I got up early this morning and did a full hour workout and I feel so good! Maybe I just needed the endorphins from a longer workout than usual. 

So, feeling cheerful, I sat down to work and answer emails, racking my brain with how to convince people to just postpone their trip so they don’t cancel and ask for a refund. My spirits were still high, the window open, my basil plant out on the windowsill to get a little extra sun, the birds singing a few feet from where I sat on the couch. 

Then my friend Gaspar texted me from Lima. He wanted to know if I had seen the morning news. I hadn’t. This morning Cusco had its first COVID-19 death and also this morning a 38 year old Canadian died in Lima of COVID-19. Shit.

That Canadian was my age. His only “pre-existing condition” was being overweight. He was a lot like me. I think a lot of people under 50 have been trying to reassure ourselves that statistically, we’ll probably be fine. The more research that comes out, however, the more I see that people my age, even those in good health, can also be gravely ill, hospitalized and killed by this virus. 

Now I’m starting to feel scared. Before I was bored of quarantine, annoyed at how depressing my job had become, stir crazy from not going outside much. Now I’m actually scared.
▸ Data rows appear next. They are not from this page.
-- ==== Sys2Proof/Decode.lean ====
section
/-! DEFINITION. The two codecs (40_text_codec.md, 41_binary_codec.md), which are pure functions, and the map between
wire units and `Instr`: a total decoder that rejects by name, the encoder after it, and the host's view of the
decoder, `decodeTableWord`. -/

namespace Sys2Proof

/-! ### Hexadecimal digits (00_scope.md R8) -/

/-- `ishex(c)`. -/
def isHex (c : Byte) : Bool :=
  (0x30#8 ≤ c && c ≤ 0x39#8) || (0x41#8 ≤ c && c ≤ 0x46#8) || (0x61#8 ≤ c && c ≤ 0x66#8)

/-- `hexval(c)`, where `ishex(c)`. -/
def hexVal (c : Byte) : Nat :=
  if c ≤ 0x39#8 then c.toNat - 0x30
  else if c ≤ 0x46#8 then c.toNat - 0x41 + 10
  else c.toNat - 0x61 + 10

/-- `HEXDIGIT(n)` for `n` in 0..15. -/
def hexDigit (n : Nat) : Byte :=
  if n ≤ 9 then BitVec.ofNat 8 (0x30 + n) else BitVec.ofNat 8 (0x41 + n - 10)

/-- `HEX_k(v)`: `k` uppercase digits, most significant first. -/
def hexK : Nat → Nat → List Byte
  | 0, _ => []
  | k + 1, v => hexDigit (v / 16 ^ k % 16) :: hexK k v

/-- The weighted sum of hex digits, most significant first (00_scope.md R13). -/
def hexSum : List Byte → Nat
  | [] => 0
  | c :: cs => hexVal c * 16 ^ cs.length + hexSum cs

/-- Byte `i` of a sequence; no rule reads an index at or above the length. -/
def byteAt (bytes : List Byte) (i : Nat) : Byte := bytes.getD i 0#8

/-- Eight data bytes given by index. -/
def dataOf (g : Nat → Byte) : Vector Byte 8 := #v[g 0, g 1, g 2, g 3, g 4, g 5, g 6, g 7]

/-! ### Text codec: results (40_text_codec.md R139) -/

/-- `Command`. -/
inductive Command where
  | openBus
  | closeBus
  | setBitrate (code : Fin 9)
  | versionHw
  | versionSw
  deriving DecidableEq, Repr

/-- `Decoded`. -/
inductive Decoded where
  | frame (frame : CanFrame)
  | control (command : Command)
  deriving DecidableEq, Repr

/-- `ParseErr`, 60_exceptions.md R291. -/
inductive ParseErr where
  | truncated
  | badHex
  | badDlc
  | unknownOpcode
  | tooLong
  | idRange
  | badBitrate
  deriving DecidableEq, Repr

/-- `Result<Decoded, ParseErr>`. -/
inductive ParseResult where
  | ok (decoded : Decoded)
  | err (error : ParseErr)
  deriving DecidableEq, Repr

/-! ### Text codec: decoding -/

/-- The length a frame line must have (40_text_codec.md R141 step 6). -/
def frameLineLength (w : Nat) (rtr : Bool) (d : Nat) : Nat := 1 + w + 1 + (if rtr then 0 else 2 * d)

/-- `data[i]` of a data line with dlc `d`: two digits, high nibble first (30_encoding.md R102). -/
def lineData (line : List Byte) (w d : Nat) (rtr : Bool) (i : Nat) : Byte :=
  if rtr = false ∧ i < d then
    BitVec.ofNat 8 (16 * hexVal (byteAt line (2 + w + 2 * i)) + hexVal (byteAt line (3 + w + 2 * i)))
  else 0#8

/-- `dec_frame_line(L, w, ext, rtr)`: the checks of 40_text_codec.md R141 in their order. -/
def decFrameLine (line : List Byte) (w : Nat) (ext rtr : Bool) : ParseResult :=
  let idDigits := (line.drop 1).take w
  let d := hexVal (byteAt line (1 + w))
  if line.length < 1 + w + 1 then .err .truncated
  else if !idDigits.all isHex then .err .badHex
  else if !isHex (byteAt line (1 + w)) then .err .badHex
  else if h : 8 < d then .err .badDlc
  else if idLimit ext ≤ hexSum idDigits then .err .idRange
  else if line.length < frameLineLength w rtr d then .err .truncated
  else if frameLineLength w rtr d < line.length then .err .tooLong
  else if !(line.drop (2 + w)).all isHex then .err .badHex
  else .ok (.frame
    { id := BitVec.ofNat 32 (hexSum idDigits)
      extended := ext
      remote := rtr
      dlc := ⟨d, by omega⟩
      data := dataOf (lineData line w d rtr) })

/-- `SL_t`, 40_text_codec.md R130. -/
def decDataStd (line : List Byte) : ParseResult := decFrameLine line 3 false false

/-- `SL_T`, 40_text_codec.md R131. -/
def decDataExt (line : List Byte) : ParseResult := decFrameLine line 8 true false

/-- `SL_r`, 40_text_codec.md R132. -/
def decRemoteStd (line : List Byte) : ParseResult := decFrameLine line 3 false true

/-- `SL_R`, 40_text_codec.md R133. -/
def decRemoteExt (line : List Byte) : ParseResult := decFrameLine line 8 true true

/-- A control line without argument (30_encoding.md R93, format `SLC-0`). -/
def decBareControl (command : Command) (line : List Byte) : ParseResult :=
  if 1 < line.length then .err .tooLong else .ok (.control command)

/-- `SL_O`, 40_text_codec.md R134. -/
def decOpen (line : List Byte) : ParseResult := decBareControl .openBus line

/-- `SL_C`, 40_text_codec.md R135. -/
def decClose (line : List Byte) : ParseResult := decBareControl .closeBus line

/-- `SL_S`, 40_text_codec.md R136. -/
def decSetBitrate (line : List Byte) : ParseResult :=
  let c := byteAt line 1
  if line.length < 2 then .err .truncated
  else if 2 < line.length then .err .tooLong
  else if h : 0x30 ≤ c.toNat ∧ c.toNat ≤ 0x38 then
    .ok (.control (.setBitrate ⟨c.toNat - 0x30, by omega⟩))
  else .err .badBitrate

/-- `SL_V`, 40_text_codec.md R137. -/
def decVersionHw (line : List Byte) : ParseResult := decBareControl .versionHw line

/-- `SL_v`, 40_text_codec.md R138. -/
def decVersionSw (line : List Byte) : ParseResult := decBareControl .versionSw line

/-- A line whose first byte is no text opcode (40_text_codec.md R145). -/
def decUnknown (_line : List Byte) : ParseResult := .err .unknownOpcode

/-- `decode_slcan`, 40_text_codec.md R145; on `[]` as R145 allows. -/
def decodeSlcan (line : List Byte) : ParseResult :=
  match line with
  | [] => .err .unknownOpcode
  | op :: _ =>
    if op = 0x74#8 then decDataStd line
    else if op = 0x54#8 then decDataExt line
    else if op = 0x72#8 then decRemoteStd line
    else if op = 0x52#8 then decRemoteExt line
    else if op = 0x4F#8 then decOpen line
    else if op = 0x43#8 then decClose line
    else if op = 0x53#8 then decSetBitrate line
    else if op = 0x56#8 then decVersionHw line
    else if op = 0x76#8 then decVersionSw line
    else decUnknown line

/-! ### Text codec: encoding -/

/-- The opcode letter the flags select (40_text_codec.md R140). -/
def frameOpcode (f : CanFrame) : Byte :=
  match f.extended, f.remote with
  | true, true => 0x52#8
  | true, false => 0x54#8
  | false, true => 0x72#8
  | false, false => 0x74#8

/-- Hex digits of an identifier (00_scope.md R6, `SL_IDW_STD` and `SL_IDW_EXT`). -/
def idWidth (ext : Bool) : Nat := if ext then 8 else 3

/-- The data digits of an encoded line: none for a remote frame (40_text_codec.md R140). -/
def dataDigits (f : CanFrame) : List Byte :=
  if f.remote then [] else (f.data.toList.take f.dlc.val).flatMap (fun b => hexK 2 b.toNat)

/-- `encode_slcan(f)`, 40_text_codec.md R140. -/
def encodeSlcan (f : CanFrame) : List Byte :=
  [frameOpcode f] ++ hexK (idWidth f.extended) f.id.toNat ++ [hexDigit f.dlc.val] ++ dataDigits f ++ [cr]

/-! ### Binary codec -/

/-- `HF_SIZE` (30_encoding.md R98). -/
def hfSize : HfLayout → Nat
  | .packed17 => 17
  | .gsusb20 => 20

/-- `OFF_ECHO` (00_scope.md R7). -/
def offEcho : Nat := 0

/-- `OFF_CANID` (00_scope.md R7). -/
def offCanId : Nat := 4

/-- `OFF_DLC` (00_scope.md R7). -/
def offDlc : Nat := 8

/-- `OFF_DATA` (00_scope.md R7). -/
def offData : HfLayout → Nat
  | .packed17 => 9
  | .gsusb20 => 12

/-- `HF_ECHO_SENTINEL` (00_scope.md R6). -/
def echoSentinel : U32 := 0xFFFFFFFF#32

/-- `MemRead(addr, n)` on a record: `n` bytes, little-endian (00_scope.md R9). -/
def memRead (bytes : List Byte) (addr : Nat) : Nat → Nat
  | 0 => 0
  | n + 1 => (byteAt bytes addr).toNat + 256 * memRead bytes (addr + 1) n

/-- `MemWrite(addr, n, v)` on a record: the `n` low bytes of `v`, little-endian (00_scope.md R9). -/
def memWrite (bytes : List Byte) (addr : Nat) : Nat → Nat → List Byte
  | 0, _ => bytes
  | n + 1, v => memWrite (bytes.set addr (BitVec.ofNat 8 (v % 256))) (addr + 1) n (v / 256)

/-- The `can_id` field of a record. -/
def recCanId (bytes : List Byte) : U32 := BitVec.ofNat 32 (memRead bytes offCanId 4)

/-- `can_dlc` clamped to 8 (41_binary_codec.md R160). -/
def recDlc (bytes : List Byte) : Fin 9 := ⟨min (memRead bytes offDlc 1) 8, by omega⟩

/-- `decode_hostframe`, 41_binary_codec.md R160. -/
def decodeHostframe (lay : HfLayout) (bytes : List Byte) : CanFrame :=
  let c := recCanId bytes
  let ext := c.getLsbD 31
  { id := if ext then (c.extractLsb 28 0).setWidth 32 else (c.extractLsb 10 0).setWidth 32
    extended := ext
    remote := false
    dlc := recDlc bytes
    data := dataOf fun i =>
      if i < (recDlc bytes).val then BitVec.ofNat 8 (memRead bytes (offData lay + i) 1) else 0#8 }

/-- `hostframe_wellformed`, 41_binary_codec.md R162. -/
def hostframeWellformed (bytes : List Byte) : Bool :=
  let c := recCanId bytes
  c.extractLsb 30 29 == 0#2 && (c.getLsbD 31 || c.extractLsb 28 11 == 0#18) && decide (memRead bytes offDlc 1 ≤ 8)

/-- Writes the first `n` data bytes of a record. -/
def writeData (lay : HfLayout) (f : CanFrame) : Nat → List Byte → List Byte
  | 0, bytes => bytes
  | n + 1, bytes => memWrite (writeData lay f n bytes) (offData lay + n) 1 (byteAt f.data.toList n).toNat

/-- `encode_hostframe`, 41_binary_codec.md R161. -/
def encodeHostframe (lay : HfLayout) (f : CanFrame) (tag : U32) : List Byte :=
  let r0 := List.replicate (hfSize lay) 0#8
  let r1 := memWrite r0 offEcho 4 tag.toNat
  let r2 := memWrite r1 offCanId 4 (f.id.toNat + if f.extended then 2 ^ 31 else 0)
  let r3 := memWrite r2 offDlc 1 f.dlc.val
  writeData lay f 8 r3

/-! ### Wire units and instructions -/

/-- Where a unit's bytes stand: a framed line, a record of the Binary data stream, a token or a version response on
`HOUT` (30_encoding.md R90). -/
inductive Port where
  | line
  | record
  | token
  | version
  deriving DecidableEq, Repr

/-- Why bytes are no unit of a port. -/
inductive DecodeErr where
  /-- An empty line: the framer never delivers one (42_framers.md R181). Safe. -/
  | emptyLine
  /-- Not the size of a record in the layout (30_encoding.md R98). Safe. -/
  | recordSize
  /-- Neither of the two tokens (30_encoding.md R95). Safe. -/
  | notToken
  /-- Neither of the two version responses (30_encoding.md R95). Safe. -/
  | notVersion
  deriving DecidableEq, Repr

/-- The instruction a line's first byte selects (30_encoding.md R96, R97). -/
def selectOpcode (op : Byte) (payload : List Byte) : Instr :=
  if op = 0x74#8 then .slDataStd payload
  else if op = 0x54#8 then .slDataExt payload
  else if op = 0x72#8 then .slRemoteStd payload
  else if op = 0x52#8 then .slRemoteExt payload
  else if op = 0x4F#8 then .slOpen payload
  else if op = 0x43#8 then .slClose payload
  else if op = 0x53#8 then .slSetBitrate payload
  else if op = 0x56#8 then .slVersionHw payload
  else if op = 0x76#8 then .slVersionSw payload
  else .slUnknown op payload

/-- A framed line. -/
def decodeLine : List Byte → Except DecodeErr Instr
  | [] => .error .emptyLine
  | op :: payload => .ok (selectOpcode op payload)

/-- A record of the Binary data stream: there are no discriminating bits (opcode table, `DEC_HOSTFRAME`). -/
def decodeRecord (lay : HfLayout) (bytes : List Byte) : Except DecodeErr Instr :=
  if bytes.length = hfSize lay then .ok (.decHostframe bytes) else .error .recordSize

/-- A token (30_encoding.md R95). -/
def decodeToken (bytes : List Byte) : Except DecodeErr Instr :=
  if bytes = [cr] then .ok .ack
  else if bytes = [bell] then .ok .nak
  else .error .notToken

/-- `VER_HW[0..4] ++ 0D`, `VER_SW[0..4] ++ 0D` (30_encoding.md R95). -/
def versionUnit (code : Vector Byte 4) : List Byte := code.toList ++ [cr]

/-- A version response; where the two codes are the same bytes, the hardware one. -/
def decodeVersion (c : Config) (bytes : List Byte) : Except DecodeErr Instr :=
  if bytes = versionUnit c.verHw then .ok .verHw
  else if bytes = versionUnit c.verSw then .ok .verSw
  else .error .notVersion

/-- The decoder: total on any bytes, rejecting by name. -/
def decode (c : Config) (port : Port) (bytes : List Byte) : Except DecodeErr Instr :=
  match port with
  | .line => decodeLine bytes
  | .record => decodeRecord c.hfLayout bytes
  | .token => decodeToken bytes
  | .version => decodeVersion c bytes

/-- The encoder: the port and the bytes of an instruction that has an encoding (30_encoding.md R90 to R98);
`none` for the abstract commands, events and internal operations (R105, R108). -/
def encode (c : Config) : Instr → Option (Port × List Byte)
  | .slDataStd p => some (.line, 0x74#8 :: p)
  | .slDataExt p => some (.line, 0x54#8 :: p)
  | .slRemoteStd p => some (.line, 0x72#8 :: p)
  | .slRemoteExt p => some (.line, 0x52#8 :: p)
  | .slOpen p => some (.line, 0x4F#8 :: p)
  | .slClose p => some (.line, 0x43#8 :: p)
  | .slSetBitrate p => some (.line, 0x53#8 :: p)
  | .slVersionHw p => some (.line, 0x56#8 :: p)
  | .slVersionSw p => some (.line, 0x76#8 :: p)
  | .slUnknown b p => some (.line, b :: p)
  | .decHostframe r => if r.length = hfSize c.hfLayout then some (.record, r) else none
  | .ack => some (.token, [cr])
  | .nak => some (.token, [bell])
  | .verHw => some (.version, versionUnit c.verHw)
  | .verSw => some (.version, versionUnit c.verSw)
  | .encHostframe _ _ | .encSlcan _ => none
  | .hostFormat _ | .setBittiming _ | .modeStart | .modeStop | .btConst | .deviceConfig | .ctlOther => none
  | .execLine _ | .execRecord _ | .frmByte _ | .frmPacket _ => none
  | .configure _ | .cmdClose | .cmdOpen | .txGate _ => none
  | .evBusoff | .recStart | .evRecDone | .evRecTimeout | .evFatal | .cmdCheck | .evBusRx _ | .htxPop => none

/-! ### The host's view: a number whose bit 0 is the least significant bit of the first byte -/

/-- The `n` low bytes of `w`, the first byte least significant. -/
def tableBytes : Nat → Nat → List Byte
  | 0, _ => []
  | n + 1, w => BitVec.ofNat 8 (w % 256) :: tableBytes n (w / 256)

/-- The shortest length a line with this first byte can be valid at (30_encoding.md R92, R93). -/
def leastLength (op : Byte) : Nat :=
  if op = 0x74#8 ∨ op = 0x72#8 then 5
  else if op = 0x54#8 ∨ op = 0x52#8 then 10
  else if op = 0x53#8 then 2
  else 1

/-- The unit of the opcode table whose low `nbits` are `w`, with zero bytes up to its least length (log 11). -/
def tableUnit (nbits w : Nat) : List Byte :=
  let bytes := tableBytes ((nbits + 7) / 8) w
  bytes ++ List.replicate (leastLength (byteAt bytes 0) - bytes.length) 0#8

/-- A unit of the Text protocol in either direction: a token as a token, anything else as a line (log 11). -/
def decodeTextUnit (bytes : List Byte) : Option Instr :=
  match decodeToken bytes with
  | .ok i => some i
  | .error _ =>
    match decodeLine bytes with
    | .ok i => some i
    | .error _ => none

/-- What the decoder reads from the opcode table's word (the host's numbering of bits). -/
def decodeTableWord (nbits w : Nat) : Option Instr := decodeTextUnit (tableUnit nbits w)

end Sys2Proof
end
I still feel safer here than in the US. I still feel like the country-wide quarantine is the right thing to do. I still think that President Vizcarra’s leadership has been great. I still feel safe in my own home. I have been quarantined at home with my housemates long enough to feel pretty secure that none of us have the virus. I am no longer worried about having been exposed at that wedding the Saturday before the quarantine was announced. Somehow, going through all those facts isn’t that reassuring.

I called my mom. She definitely heard me. She knows the statistics too. 20% of people hospitalized are in my age range. Statistically, I have a better chance of not having to be hospitalized, or of surviving even if it does get bad enough that I have to be hospitalized.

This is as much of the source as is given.